> **WHAT YOU HAVE TO DO**
Select every line below containing the word "that".

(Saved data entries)
----------

-- ==== Sys2Proof/Machine/Time.lean ====
section
/-! DEFINITION. Sys2Proof/Machine/Time.lean: time bases, TIME pins, timestamp queues (R25, R350 to R366). -/
namespace Sys2Proof.Machine

/-- Units of 2^-32 ns after which SEC wraps. -/
abbrev tbMod : Nat := 2 ^ 48 * 1000000000 * 2 ^ 32

namespace Dev

def tbAt (d : Dev) (i : Nat) : TimeBase := vat d.tbs.tb i
def setTb (d : Dev) (i : Nat) (x : TimeBase) : Dev := { d with tbs := { d.tbs with tb := vput d.tbs.tb i x } }

/-- INCR in units of 2^-32 ns (R350). -/
def tbIncr (d : Dev) (i : Nat) : Nat := 2 ^ 32 * ((d.reg ((Adr.TBN_INCR_LO i + 4))).toNat % 4) + (d.reg (Adr.TBN_INCR_LO i)).toNat

/-- Time in 1/16 ns, the resolution of timestamps. -/
def tb16 (d : Dev) (i : Nat) : Nat := (d.tbAt i).t / 2 ^ 28

/-- SEC, NS and FRAC of a time in 1/16 ns. -/
def sec16 (t : Nat) : Nat := t / 16000000000 % 2 ^ 48
def ns16 (t : Nat) : Nat := t / 16 % 1000000000
def frac16 (t : Nat) : Nat := 4096 * (t % 16)

/-- The value of LOAD (R352): NS of 10^9 or more acts as 999,999,999. -/
def tbSet (d : Dev) (i : Nat) : Nat :=
  2 ^ 32 * (1000000000 * (d.get64 (Adr.TBN_SET_SEC_LO i) % 2 ^ 48) + min (d.get (TBN_SET_NS.NS i)) 999999999)

/-- The render sample count at the time base's present time (R25): the bits below FRAC take no part. -/
def tbSample (d : Dev) (i : Nat) : Nat := (d.tbAt i).t / 2 ^ 16 * d.fs / (1000000000 * 2 ^ 16)

/-! ### TIME_OUT pins (R365) -/

/-- Time in 1/16 ns of active edge `k`: start, period numerator and denominator. -/
def edgeAt (s num den k : Nat) : Nat := s + (2 * k * num + den) / (2 * den)

/-- The first active edge after `t`. -/
def edgeAfter (s num den t : Nat) : Nat :=
  if t < s then s
  else
    let k := (t - s) * den / num
    if t < edgeAt s num den k then edgeAt s num den k
    else if t < edgeAt s num den (k + 1) then edgeAt s num den (k + 1)
    else edgeAt s num den (k + 2)

/-- START in 1/16 ns. -/
def toutStart (d : Dev) (n : Nat) : Nat :=
  (1000000000 * (d.get64 (Adr.TB_TOUT_START_SEC_LO n) % 2 ^ 48) + d.get (TB_TOUT_START_NS.NS n)) * 16

/-- WIDTH in 1/16 ns. -/
def toutWidth (d : Dev) (n : Nat) : Nat := 16 * (d.reg (Adr.TB_TOUT_WIDTH n)).toNat

/-- The next active edge of pin `n` after `t`; none with MODE 0 and with settings outside R365's ranges. -/
def nextActive (d : Dev) (n t : Nat) : Option Nat :=
  let p := (d.reg (Adr.TB_TOUT_PERIOD_NS n)).toNat
  let w := d.toutWidth n
  if w < 80 then none
  else
    match d.get (TB_TOUT_CFG.MODE n) with
    | 1 => if w < 16000000000 then some (edgeAfter 0 16000000000 1 t) else none
    | 2 =>
      let num := 2 ^ 16 * p + d.get (TB_TOUT_PERIOD_FRAC.FRAC n)
      if 20 * 2 ^ 16 ≤ num ∧ 2 ^ 16 * w < 16 * num then some (edgeAfter (d.toutStart n) (16 * num) (2 ^ 16) t) else none
    | 3 =>
      if 1 ≤ p ∧ p ≤ 50000000 ∧ w * p < 16000000000 then some (edgeAfter (d.toutStart n) 16000000000 p t) else none
    | _ => none

def toutAt (d : Dev) (n : Nat) : TimeOut := vat d.tbs.tout n
def setTout (d : Dev) (n : Nat) (x : TimeOut) : Dev := { d with tbs := { d.tbs with tout := vput d.tbs.tout n x } }

/-- The pin places its next scheduled edge, once its time base has reached it. -/
def toutEdge (d : Dev) (n : Nat) : Dev :=
  let x := d.toutAt n
  let now := d.tb16 (d.get (TB_TOUT_CFG.TB_SEL n))
  let act := d.nextActive n x.seek
  match x.off with
  | some o =>
    if o ≤ now then d.setTout n { x with on := false, off := none } else d
  | none =>
    match act with
    | some a => if a ≤ now then d.setTout n { on := true, seek := a, off := some (a + d.toutWidth n) } else d
    | none => d

/-- The edges that a step of time base `i` to its present time passes are not produced (R365). -/
def toutStep (d : Dev) (i before : Nat) (n : Nat) : Dev :=
  if d.get (TB_TOUT_CFG.TB_SEL n) ≠ i ∨ d.get (TB_TOUT_CFG.MODE n) = 0 then d
  else
    let x := d.toutAt n
    let now := d.tb16 i
    let skip := (match d.nextActive n (max x.seek before) with
      | some a => decide (a ≤ now)
      | none => false) || (match x.off with
      | some o => decide (o ≤ now) && decide (before < o)
      | none => false)
    let d := d.setTout n { x with seek := now, off := match x.off with
      | some o => if o ≤ now then none else some o
      | none => none }
    if skip then d.raise 132 else d

/-- A write of a pin's configuration: edges are sought from now on; MODE 0 rests at the inactive level. -/
def toutConfig (d : Dev) (n : Nat) : Dev :=
  let x := d.toutAt n
  let now := d.tb16 (d.get (TB_TOUT_CFG.TB_SEL n))
  if d.get (TB_TOUT_CFG.MODE n) = 0 then d.setTout n ⟨false, now, none⟩ else d.setTout n { x with seek := now }

/-- The level that a pin drives. -/
def toutLevel (d : Dev) (n : Nat) : Bool := (d.toutAt n).on != d.on (TB_TOUT_CFG.POL n)

/-! ### Ticks (R350 to R352) -/

/-- `n` FABRIC ticks of time base `i`: a LOAD or an offset add acts at the first. -/
def tbTicks (d : Dev) (i n : Nat) : Dev :=
  if n = 0 then d
  else
    let x := d.tbAt i
    let inc := if d.on (TBN_CTRL.EN i) then d.tbIncr i else 0
    let before := d.tb16 i
    if x.load then
      let d := d.setTb i ⟨d.tbSet i % tbMod, none, false⟩
      let d := d.toutStep i before 0 |>.toutStep i before 1
      d.setTb i { d.tbAt i with t := ((d.tbAt i).t + (n - 1) * inc) % tbMod }
    else
      match x.adj with
      | none => d.setTb i { x with t := (x.t + n * inc) % tbMod }
      | some a =>
        let z : Int := (x.t : Int) + (inc : Int) + 65536 * a
        let d := if z < 0 then (d.set TB_STATUS.ADJ_CLAMP 1).raise 136 else d
        let d := d.setTb i ⟨z.toNat % tbMod, none, false⟩
        let d := d.toutStep i before 0 |>.toutStep i before 1
        d.setTb i { d.tbAt i with t := ((d.tbAt i).t + (n - 1) * inc) % tbMod }

/-- `n` FABRIC ticks of every time base. -/
def tbsTicks (d : Dev) (n : Nat) : Dev := [0, 1, 2, 3].foldl (fun d i => d.tbTicks i n) d

/-- Commit an increment (R351): outside [1.125, 1.375) ns it is refused. -/
def tbIncrCommit (d : Dev) (i hi lo : Nat) : Dev :=
  if hi % 4 = 1 ∧ 0x20000000 ≤ lo ∧ lo ≤ 0x5FFFFFFF then
    (d.setReg (Adr.TBN_INCR_LO i) (BitVec.ofNat 32 lo)).setReg ((Adr.TBN_INCR_LO i + 4)) (BitVec.ofNat 32 (hi % 4))
  else (d.set TB_STATUS.INCR_BAD 1).raise 136

/-- Commit an offset add (R352): offsets due at one tick are summed. -/
def tbOffset (d : Dev) (i v : Nat) : Dev :=
  let x := d.tbAt i
  d.setTb i { x with adj := some (x.adj.getD 0 + signedOf 64 v) }

/-- LOAD (R352). -/
def tbLoad (d : Dev) (i : Nat) : Dev := d.setTb i { d.tbAt i with load := true }

/-- A read of TIME_FRAC latches the rest from the same tick (R353). -/
def tbTimeRead (d : Dev) (i : Nat) : Dev :=
  let t := (d.tbAt i).t
  let d := d.set (TBN_TIME_FRAC.FRAC i) (t / 2 ^ 16)
  let d := d.set (TBN_TIME_NS.NS i) (t / 2 ^ 32 % 1000000000)
  d.set64 (Adr.TBN_TIME_SEC_LO i) (t / 2 ^ 32 / 1000000000 % 2 ^ 48)

/-! ### Timestamp and capture queues (R356, R360 to R362, R366) -/

/-- A port's receive or transmit timestamp in 1/16 ns (R355). -/
def stamp (d : Dev) (p : Nat) (adj : Nat) : Nat :=
  ((d.tb16 (d.get (MAC_CFG.TS_TB p)) : Int) + signedOf 16 adj).toNat
def rxStamp (d : Dev) (p : Nat) : Nat := d.stamp p (d.get (TB_PORT_RX_ADJ.ADJ p))
def txStamp (d : Dev) (p : Nat) : Nat := d.stamp p (d.get (TB_PORT_TX_ADJ.ADJ p))

/-- A timestamp record (R356). -/
def tsRecord (t tb port seq : Nat) : List Byte :=
  bytesOf 6 (sec16 t) ++ bytesOf 4 (ns16 t) ++ bytesOf 2 (frac16 t) ++ bytesOf 1 (tb % 4 + 4) ++ bytesOf 1 port ++ bytesOf 2 seq

/-- Put a transmit timestamp into the port's queue; a full queue discards it (R362). True where it was lost. -/
def tsqPush (d : Dev) (p t seq : Nat) : Dev × Bool :=
  let q := vat d.tbs.tsq p
  if 64 ≤ q.length then (((d.bump (Adr.MAC_TX_TSQ_OVF p)).set (TB_TSQ_STATUS.OVF p) 1).raise 128, true)
  else
    let d : Dev := { d with tbs := { d.tbs with tsq := vput d.tbs.tsq p (q ++ [(t, seq)]) } }
    (d.set (TB_TSQ_STATUS.COUNT p) (q.length + 1), false)

/-- A read of TB_TSQp_POP. -/
def tsqPop (d : Dev) (p : Nat) : Dev :=
  match vat d.tbs.tsq p with
  | [] => d.setReg (Adr.TB_TSQ_POP p) 0
  | (t, seq) :: l =>
    let d : Dev := { d with tbs := { d.tbs with tsq := vput d.tbs.tsq p l } }
    let d := ((d.set (TB_TSQ_STATUS.COUNT p) l.length).set (TB_TSQ_POP.TS_SEQ p) seq).set (TB_TSQ_POP.VALID p) 1
    ((d.set (TB_TSQ_FRAC.FRAC p) (frac16 t)).set (TB_TSQ_NS.NS p) (ns16 t)).set64 (Adr.TB_TSQ_SEC_LO p) (sec16 t)

/-- An edge on TIME_IN pin `n` (R366). -/
def tinCapture (d : Dev) (n : Nat) (falling : Bool) : Dev :=
  if !d.on (TB_TIN_CFG.EN n) || !bitOf (d.get (TB_TIN_CFG.EDGE n)) (b2n falling) then d
  else
    let q := vat d.tbs.tin n
    if 4 ≤ q.length then (d.set (TB_TIN_STATUS.OVF n) 1).raise 131
    else
      let c : Capture := ⟨d.tb16 (d.get (TB_TIN_CFG.TB_SEL n)), falling⟩
      let d : Dev := { d with tbs := { d.tbs with tin := vput d.tbs.tin n (q ++ [c]) } }
      (d.set (TB_TIN_STATUS.COUNT n) (q.length + 1)).raise (129 + n)

/-- A read of TB_TINn_POP. -/
def tinPop (d : Dev) (n : Nat) : Dev :=
  match vat d.tbs.tin n with
  | [] => d.setReg (Adr.TB_TIN_POP n) 0
  | c :: l =>
    let d : Dev := { d with tbs := { d.tbs with tin := vput d.tbs.tin n l } }
    let d := ((d.set (TB_TIN_STATUS.COUNT n) l.length).set (TB_TIN_POP.VALID n) 1).set (TB_TIN_POP.FALLING n) (b2n c.falling)
    ((d.set (TB_TIN_FRAC.FRAC n) (frac16 c.t)).set (TB_TIN_NS.NS n) (ns16 c.t)).set64 (Adr.TB_TIN_SEC_LO n) (sec16 c.t)

end Dev
end Sys2Proof.Machine
end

----------

> **SOLUTION**
/-- The edges that a step of time base `i` to its present time passes are not produced (R365). -/
/-- The level that a pin drives. -/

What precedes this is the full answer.